Wednesday, September 14, 2016

How Education Can Help Solve the Budget Shortfall

In New Mexico public schools the proportion of costs going to administration is the highest among all states. (see  Yes, the bloated school bureaucracy in New Mexico gobbles up fully $1274 per pupil each year on administration--13% of our per-pupil costs in 2015 of $9734.  This compares with administrative costs of only $400 per pupil in Utah (6% of per pupil costs of $6500) and $348 per pupil in Arizona, $629 per pupil in Colorado, and $485 per pupil in Texas.  Not a single one of our neighboring states spends even half of what we spend per pupil on administrative costs!

Let's dig a little deeper into the data to assess the bang for the education buck in New Mexico compared with other states.   The state with the lowest overall cost-per-student is Utah, at $6500.  Where does Utah rank among all states in K-12 student achievement?  13th, according to Education Week (  Where does New Mexico, which spends $3234 more per pupil, rank?  You guessed it, 49th!  Is there something wrong with this picture?  What about Arizona, which spends $2206 less per pupil than New Mexico?  Arizona ranks 25th in K-12 achievement, way ahead of New Mexico.  There are many other states that beat out New Mexico in student achievement while spending a lot less per pupil.  New Mexico simply isn't getting its money's worth in public education  Putting it differently, if New Mexico spent the same amount per pupil as Utah, we would save $1.1 Billion dollars per year!

If we were to cut administrative costs in half, to $637 per pupil, still higher than any of our neighboring states, we would save $215 million per year.  This would make a substantial contribution to filling in the current 2017 budget shortfall, and does anyone really believe cutting administrative costs down to normal in New Mexico would hurt our already-dismal student achievement?  Might even help!
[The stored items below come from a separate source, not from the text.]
-- ==== Sys2Proof/Config.lean ====
section
/-! DEFINITION. What is fixed for the machine: the constants and parameters of 00_scope.md R6, the three
pins, and the free values. -/

namespace Sys2Proof.Config

/-- `N`, the number of cascaded chips (R6, R7; 92 D1: "N = 4 is normative for this hardware"). -/
abbrev numChips : Nat := 4

/-- The length `8 * N` of the display buffer (10_state.md R20). -/
abbrev bufLen : Nat := 32

/-- `SCAN_ALL` (R6). -/
def scanAll : Byte := 0x07#8

/-- `SHUTDOWN_NORMAL` (R6). -/
def shutdownNormal : Byte := 0x01#8

/-- `DECODE_RAW` (R6). -/
def decodeRaw : Byte := 0x00#8

/-- `TEST_OFF` (R6). -/
def testOff : Byte := 0x00#8

/-- The three control lines, named by their roles (R6: PIN_DATA, PIN_CLK, PIN_LOAD). -/
inductive Pin where
  | data
  | clk
  | load
deriving DecidableEq, Repr

/-- One value for each of the three lines. -/
structure PerPin (α : Type) where
  data : α
  clk : α
  load : α
deriving DecidableEq, Repr

/-- The OPEN parameters of R6. They are configuration, not state (10_state.md R35): the machine's state
carries them in one field that no step changes, so that a statement about every state is a statement about
every configuration. DESIGN CHOICE (log 2), safe. -/
structure Params where
  /-- `PIN_DATA`, `PIN_CLK`, `PIN_LOAD`: identifiers in the host GPIO addressing scheme (92 D3). -/
  pins : PerPin Nat
  /-- `ALLOC_OK` (92 D4). -/
  allocOk : Bool
  /-- `INTENSITY_LEVEL`, 0x00..0x0F (92 D12), so four bits (log 20). -/
  intensityLevel : BitVec 4
  /-- `EXPOSE_INTERNAL` (30_encoding.md R82, 92 D23). -/
  exposeInternal : Bool
deriving DecidableEq, Repr

/-- The parameters `State.reset` carries: the samples and defaults of spec/ where it has one (95 section 1,
R82), else a sample of the model's. DESIGN CHOICE (log 2), unsafe: no statement rests on these values. -/
def sample : Params :=
  { pins := { data := 0, clk := 1, load := 2 }, allocOk := true, intensityLevel := 0x8#4, exposeInternal := true }

/-- The working registers of the sequencer (10_state.md R26). -/
structure WorkRegs where
  /-- `sr`, the byte being shifted out. -/
  sr : Byte
  /-- `bitcnt`, the bit index 7 down to 0. -/
  bitcnt : BitVec 3
  /-- `bytesel`: 0 the register byte, 1 the data byte of a pair. -/
  bytesel : BitVec 1
  /-- `chipidx`, the chip position inside a latch transaction. -/
  chipidx : BitVec 2
  /-- `colidx`, the column inside CLEAR. -/
  colidx : BitVec 3
  /-- `cfgidx`, which of the five configuration writes inside INIT. -/
  cfgidx : BitVec 3
deriving DecidableEq, Repr, Inhabited

/-- What the working registers hold at reset. The spec says "unspecified" (R34). DESIGN CHOICE (log 5), unsafe. -/
def resetWork : WorkRegs :=
  { sr := 0xA5#8, bitcnt := 5#3, bytesel := 1#1, chipidx := 2#2, colidx := 5#3, cfgidx := 5#3 }

/-- FREE VALUE (log 5): what the working registers hold after a performed command, the n-th draw. "None of
[them] survives an operation" (R26); "unspecified (dead between operations)" (R34). -/
opaque freeWork : Nat → WorkRegs

/-- FREE VALUE (log 6): the bit a chip samples from a data line that was never driven, by the number of events
so far. No operation ever makes a chip sample one (R114, R241). -/
opaque floatingBit : Nat → Bool

end Sys2Proof.Config
end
If we were to take half of that money ($318.5 per pupil) saved and invest it,say, in higher salaries for teachers, our average teacher pay would go up to $50,285, moving New Mexico up from 47th to around 25th in the nation, slightly higher than the average salaries for teachers in our surrounding states.  That would make it easier to attract better teachers, and better students into becoming teachers, and still leave more than $100 million to cut into the shortfall.  Does the legislature have the political ganas (will) to cut this fat, or many other possible cuts out of the education budget, which would likely have little if any effect on student achievement?

In higher education, in spite of lower faculty salaries and lower costs of living, New Mexico appropriates fully $1865 more per full-time student than the national average, placing us in sixth place among all states.  (, Table 7).  Only Wyoming allocates a higher proportion of its budget to higher education.  Moreover, in the past five years total higher educational revenues per FTE in New Mexico have increased 24.9%, more than any other state in the nation.  In spite of this lavish spending, New Mexico ranks 47th among the states in the six-year graduation rate for a BA (, and for the first time in New Mexico history the older generation is better educated than the younger generation.  Every other state improved more than New Mexico in the proportion of the population holding a college degree.  If we were to reduce the appropriations New Mexico makes to higher education down to the national average, still way above Arizona and Utah, it would save New Mexico over $179 million per year. Add that to the $100 million left over after giving teachers a needed raise, and you get $279 million, which goes a long ways toward filling in the shortfall.  It is more difficult to measure higher education administrative fat, but judging from the outrageous salaries of many administrators, there is a lot that could be cut here, too.

There is nothing partisan about cutting fat out of the budget.  In a state doing as poorly as New Mexico has fared economically in the past few years, it only makes sense to use this downturn as an opportunity to create greater efficiency in the taxpayer dollars now lavishly doled out to public and higher education systems that are at the bottom of the barrel among states and that have resisted efforts to address seriously the quality of education in the state.